Where in the records does the word "foldl" occur? Copy each line in which it does.

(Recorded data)
++++++++
-- ==== Sys2Proof/Proofs/StepUse.lean ====
section
/-! PROOF. Which channels are in use, and what holds of them along every step: their mappings are apart (R35), their nodes are expected
(R101), and SILENCE is active on them exactly while the part is SILENT (R145). -/

namespace Sys2Proof.Machine

variable {s t u : State} {c : ChannelNo}

/-- The three laws of the channels in use. -/
structure State.UseLaw (s : State) : Prop where
  mapping : s.MappingLaw
  expected : s.ExpectedLaw
  silence : s.SilenceLaw

/-! ### Operations that bring no channel into use and leave SILENCE -/

/-- Whether the channel is in use and whether SILENCE is active on it stay, or it has gone to OFF without an active SILENCE. -/
def ChannelCtx.StaysUsed (x y : ChannelCtx) : Prop :=
  (y.active.silence = false ∧ y.drive = .off) ∨ (y.active.silence = x.active.silence ∧ (y.drive = .off ↔ x.drive = .off))

theorem ChannelCtx.StaysUsed.refl (x : ChannelCtx) : x.StaysUsed x := Or.inr ⟨rfl, Iff.rfl⟩

theorem ChannelCtx.StaysUsed.trans {x y z : ChannelCtx} (h : x.StaysUsed y) (k : y.StaysUsed z) : x.StaysUsed z := by
  rcases k with k | ⟨k1, k2⟩
  · exact Or.inl k
  · rcases h with ⟨h1, h2⟩ | ⟨h1, h2⟩
    · exact Or.inl ⟨k1.trans h1, k2.mpr h2⟩
    · exact Or.inr ⟨k1.trans h1, k2.trans h2⟩

theorem ChannelCtx.Moves.active {x y : ChannelCtx} (h : x.Moves y) : y.active = x.active := by rw [h.1]

theorem ChannelCtx.Moves.staysUsed {x y : ChannelCtx} (h : x.Moves y) : x.StaysUsed y := Or.inr ⟨by rw [h.active], h.2⟩

theorem ChannelCtx.staysUsed_reset (x : ChannelCtx) : x.StaysUsed .reset := Or.inl ⟨rfl, rfl⟩

/-- The channels in use, their entries, the expected nodes and the silence state stay, but for channels that go to OFF. -/
structure State.Spares (s t : State) : Prop where
  silence : t.act.state = s.act.state
  entries : t.ct = s.ct
  nodes : ∀ n, (t.node n).expected = (s.node n).expected
  channels : ∀ c, (s.ch c).StaysUsed (t.ch c)

theorem State.Spares.refl (s : State) : s.Spares s := ⟨rfl, rfl, fun _ => rfl, fun _ => .refl _⟩

theorem State.Spares.trans (h : s.Spares t) (k : t.Spares u) : s.Spares u :=
  ⟨k.silence.trans h.silence, k.entries.trans h.entries, fun n => (k.nodes n).trans (h.nodes n),
    fun c => (h.channels c).trans (k.channels c)⟩

/-- What leaves these components. -/
theorem State.Spares.of_eq (ha : t.act.state = s.act.state) (hct : t.ct = s.ct) (hnt : t.nt = s.nt) (hctx : t.ctx = s.ctx) :
    s.Spares t :=
  ⟨ha, hct, fun n => by unfold State.node; rw [hnt], fun c => by unfold State.ch; rw [hctx]; exact .refl _⟩

theorem State.OnlyReports.spares (h : s.OnlyReports t) : s.Spares t :=
  .of_eq (by rw [h.units.1]) h.tables.1 h.tables.2 h.channels.1

theorem State.OnlySequencer.spares (h : s.OnlySequencer t) : s.Spares t :=
  .of_eq (by rw [h.units.1]) h.tables.1 h.tables.2 h.channels.1

theorem State.OnlyChannel.spares (h : State.OnlyChannel c s t) (hc : (s.ch c).StaysUsed (t.ch c)) : s.Spares t where
  silence := by rw [h.units.1]
  entries := h.tables.1
  nodes n := by unfold State.node; rw [h.tables.2]
  channels d := by
    by_cases hd : d = c
    · subst hd; exact hc
    · rw [h.others d hd]; exact .refl _

theorem State.Drives.spares (h : State.Drives c s t) : s.Spares t := h.frame.spares h.moves.staysUsed

theorem State.Spares.modCh (s : State) (c : ChannelNo) {f : ChannelCtx → ChannelCtx} (hf : (s.ch c).StaysUsed (f (s.ch c))) :
    s.Spares (s.modCh c f) := (s.onlyChannel_modCh c f).spares (by rwa [s.ch_modCh_self])

theorem State.Spares.foldl {β : Type} {f : State → β → State} (hf : ∀ s b, State.Spares s (f s b)) (l : List β) :
    ∀ s, State.Spares s (l.foldl f s) := by
  induction l with
  | nil => exact fun s => .refl s
  | cons b l ih => exact fun s => (hf s b).trans (ih _)

/-- A change of the active set leaves it at the new set, and the channel in use or not. -/
theorem State.setActive_use (s : State) (c : ChannelNo) (active : ClassSet) :
    ((s.setActive c active).ch c).active = active ∧
      (((s.setActive c active).ch c).drive = .off ↔ (s.ch c).drive = .off) := by
  rw [State.setActive_eq]
  split
  · next h => exact ⟨h.symm, Iff.rfl⟩
  · dsimp only
    have hset : (s.modCh c (ChannelCtx.activeSet (s.entry c) active)).ch c = (s.ch c).activeSet (s.entry c) active :=
      s.ch_modCh_self c _
    have hmoves : ((s.ch c).activeSet (s.entry c) active).Moves ((if effectiveAction (s.entry c) active = (s.ch c).action then
        s.modCh c (ChannelCtx.activeSet (s.entry c) active)
      else (s.modCh c (ChannelCtx.activeSet (s.entry c) active)).actionChanged c (effectiveAction (s.entry c) active)).ch c) := by
      split
      · rw [hset]; exact .refl _
      · rw [← hset]; exact (State.Drives.actionChanged _ c _).moves
    split
    · rw [(State.offerAlarm_onlyReports _ _ _ _ _).ch]; exact ⟨hmoves.active, hmoves.2⟩
    · exact ⟨hmoves.active, hmoves.2⟩

theorem State.Spares.setActive (s : State) (c : ChannelNo) {active : ClassSet} (h : active.silence = (s.ch c).active.silence) :
    s.Spares (s.setActive c active) := by
  obtain ⟨hactive, hdrive⟩ := s.setActive_use c active
  exact (s.setActive_onlyChannel c active).spares (Or.inr ⟨by rw [hactive, h], hdrive⟩)

theorem State.Spares.latch (s : State) (f : Latches → Latches) : s.Spares (s.latch f) := .of_eq rfl rfl rfl rfl

theorem State.Spares.reachOff (s : State) (c : ChannelNo) : s.Spares (s.reachOff c) :=
  ((State.Spares.modCh s c (ChannelCtx.staysUsed_reset _)).trans
    (t := s.modCh c fun _ => .reset) (u := s.atOff c) (.of_eq rfl rfl rfl rfl)).trans (s.reachOff_onlyReports c).spares

theorem State.Spares.release (s : State) (c : ChannelNo) : s.Spares (s.release c) := by
  refine .trans (.trans (.modCh s c (Or.inr ⟨rfl, Iff.rfl⟩)) (.setActive _ c ?_)) (State.Drives.resumeDrive _ c).spares
  rw [s.ch_modCh_self, ClassSet.minus_valueClasses]

theorem State.Spares.disable (s : State) (c : ChannelNo) : s.Spares (s.disable c) := by
  have hoff : s.Spares (s.disableIsolated c) := (State.Drives.removeEntry s c).spares.trans (.reachOff _ c)
  have hstop : (s.ch c).drive ≠ .off → s.Spares (s.beginStopping c) := fun hd => (State.Drives.beginStopping s c hd).spares
  unfold State.disable
  split
  · exact hoff
  · exact hoff
  · next hd => exact hstop (by simp [hd])
  · next hd => exact hstop (by simp [hd])
  · next hd => exact hstop (by simp [hd])
  all_goals exact .refl s

theorem State.Spares.applySetpoint (s : State) (c : ChannelNo) (data : Code) (takes : Bool) : s.Spares (s.applySetpoint c data takes) :=
  .trans (.modCh s c (Or.inr ⟨rfl, Iff.rfl⟩)) (State.Drives.targetNotice _ c).spares

theorem State.Spares.takePair (s : State) (p : SetpointPair) : s.Spares (s.takePair p) := by
  unfold State.takePair
  split
  · exact .latch s _
  · split
    · exact .applySetpoint s _ _ _
    · exact .latch s _

theorem State.Spares.applyPairs (s : State) (pairs : List SetpointPair) : s.Spares (s.applyPairs pairs) := by
  unfold State.applyPairs
  split
  · exact .refl s
  · exact .trans (.foldl (fun s p => .takePair s p) _ s) (.of_eq rfl rfl rfl rfl)

/-! ### Results -/

theorem State.Spares.norespResult (s : State) (c : ChannelNo) (success : Bool) : s.Spares (s.norespResult c success) := by
  unfold State.norespResult State.norespSuccess State.norespFailure
  split
  · exact .trans (.modCh s c (Or.inr ⟨rfl, Iff.rfl⟩)) (.setActive _ c (by rw [s.ch_modCh_self]))
  · refine .trans (.modCh s c (Or.inr ⟨rfl, Iff.rfl⟩)) (.setActive _ c ?_)
    rw [s.ch_modCh_self]
    unfold norespFailureActive
    split <;> rfl

theorem activeAfterReading_silence (e : ChannelEntry) (x : ChannelCtx) (value : Code) :
    (activeAfterReading e x value).silence = x.active.silence := by
  unfold activeAfterReading evaluatedActive
  dsimp only
  split
  · split <;> simp [ClassSet.minus, ClassSet.union, clearings, conditions]
  · rfl

theorem ChannelCtx.afterReading_active (e : ChannelEntry) (value : Code) (x : ChannelCtx) :
    (x.afterReading e value).active = x.active := by
  unfold ChannelCtx.afterReading
  dsimp only
  split <;> rfl

theorem State.Spares.offerReadback (s : State) (c : ChannelNo) (value : Code) : s.Spares (s.offerReadback c value) := by
  unfold State.offerReadback
  split
  · exact .trans (s.onlyReports_setRq _).spares (.modCh _ c (Or.inr ⟨rfl, Iff.rfl⟩))
  · exact .latch s _

theorem State.Spares.pollReading (s : State) (c : ChannelNo) (n : Node) (raw : Code) : s.Spares (s.pollReading c n raw) := by
  unfold State.pollReading
  dsimp only
  have hread : s.Spares ((s.modCh c (ChannelCtx.afterReading (s.entry c) (readingValue (s.ch c) (s.node n) raw))).setActive c
      (activeAfterReading (s.entry c) (s.ch c) (readingValue (s.ch c) (s.node n) raw))) := by
    refine .trans (.modCh s c (Or.inr ⟨?_, ?_⟩)) (.setActive _ c ?_)
    · rw [ChannelCtx.afterReading_active]
    · rw [ChannelCtx.afterReading_drive]
    · rw [activeAfterReading_silence, s.ch_modCh_self, ChannelCtx.afterReading_active]
  split
  · exact hread.trans (.offerReadback _ c _)
  · exact hread

theorem State.Spares.takeWrite (s : State) (c : ChannelNo) (k : Code) (r success : Bool) : s.Spares (s.takeWrite c k r success) := by
  unfold State.takeWrite
  split
  · exact .refl s
  · next hd =>
    split
    · refine .trans ?_ (.reachOff _ c)
      split
      · exact .modCh s c (Or.inr ⟨rfl, Iff.rfl⟩)
      · exact (State.Drives.rollBack s c).spares
    · refine .trans ?_ (.norespResult _ c _)
      split
      · have hmoves := State.writeOk_moves (s := s) hd k r
        exact (State.writeOk_onlyChannel hd k r).spares (Or.inr ⟨by rw [hmoves.active], hmoves.2⟩)
      · exact (State.Drives.writeFailed s c r).spares

theorem State.Spares.tellOwners (s : State) (x : Transaction) (r : FieldResult) : s.Spares (s.tellOwners x r) := by
  unfold State.tellOwners State.takeIsolate State.takePoll State.monitorPoll
  split
  · exact .takeWrite s _ _ _ _
  · split
    · exact .refl s
    · exact (State.Drives.isolateResult s _ _).spares.trans (.norespResult _ _ _)
  · split
    · exact .refl s
    · refine .trans ?_ (State.Drives.stepTest _ _).spares
      split
      · exact .pollReading s _ _ _
      · exact .norespResult s _ true
      all_goals exact .norespResult s _ false
  · split
    · refine ⟨by simp [State.zeroResult], by simp [State.zeroResult], fun n => ?_, fun c => ?_⟩
      · rw [State.zeroResult, State.node_modNode]
        split
        · next hn => rw [hn]; unfold NodeRecord.zeroed; dsimp only; split <;> rfl
        · rfl
      · rw [State.zeroResult, State.ch_modNode]; exact .refl _
    all_goals exact .refl s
++++++++
*Response*
theorem State.Spares.foldl {β : Type} {f : State → β → State} (hf : ∀ s b, State.Spares s (f s b)) (l : List β) :
    ∀ s, State.Spares s (l.foldl f s) := by
  · exact .trans (.foldl (fun s p => .takePair s p) _ s) (.of_eq rfl rfl rfl rfl)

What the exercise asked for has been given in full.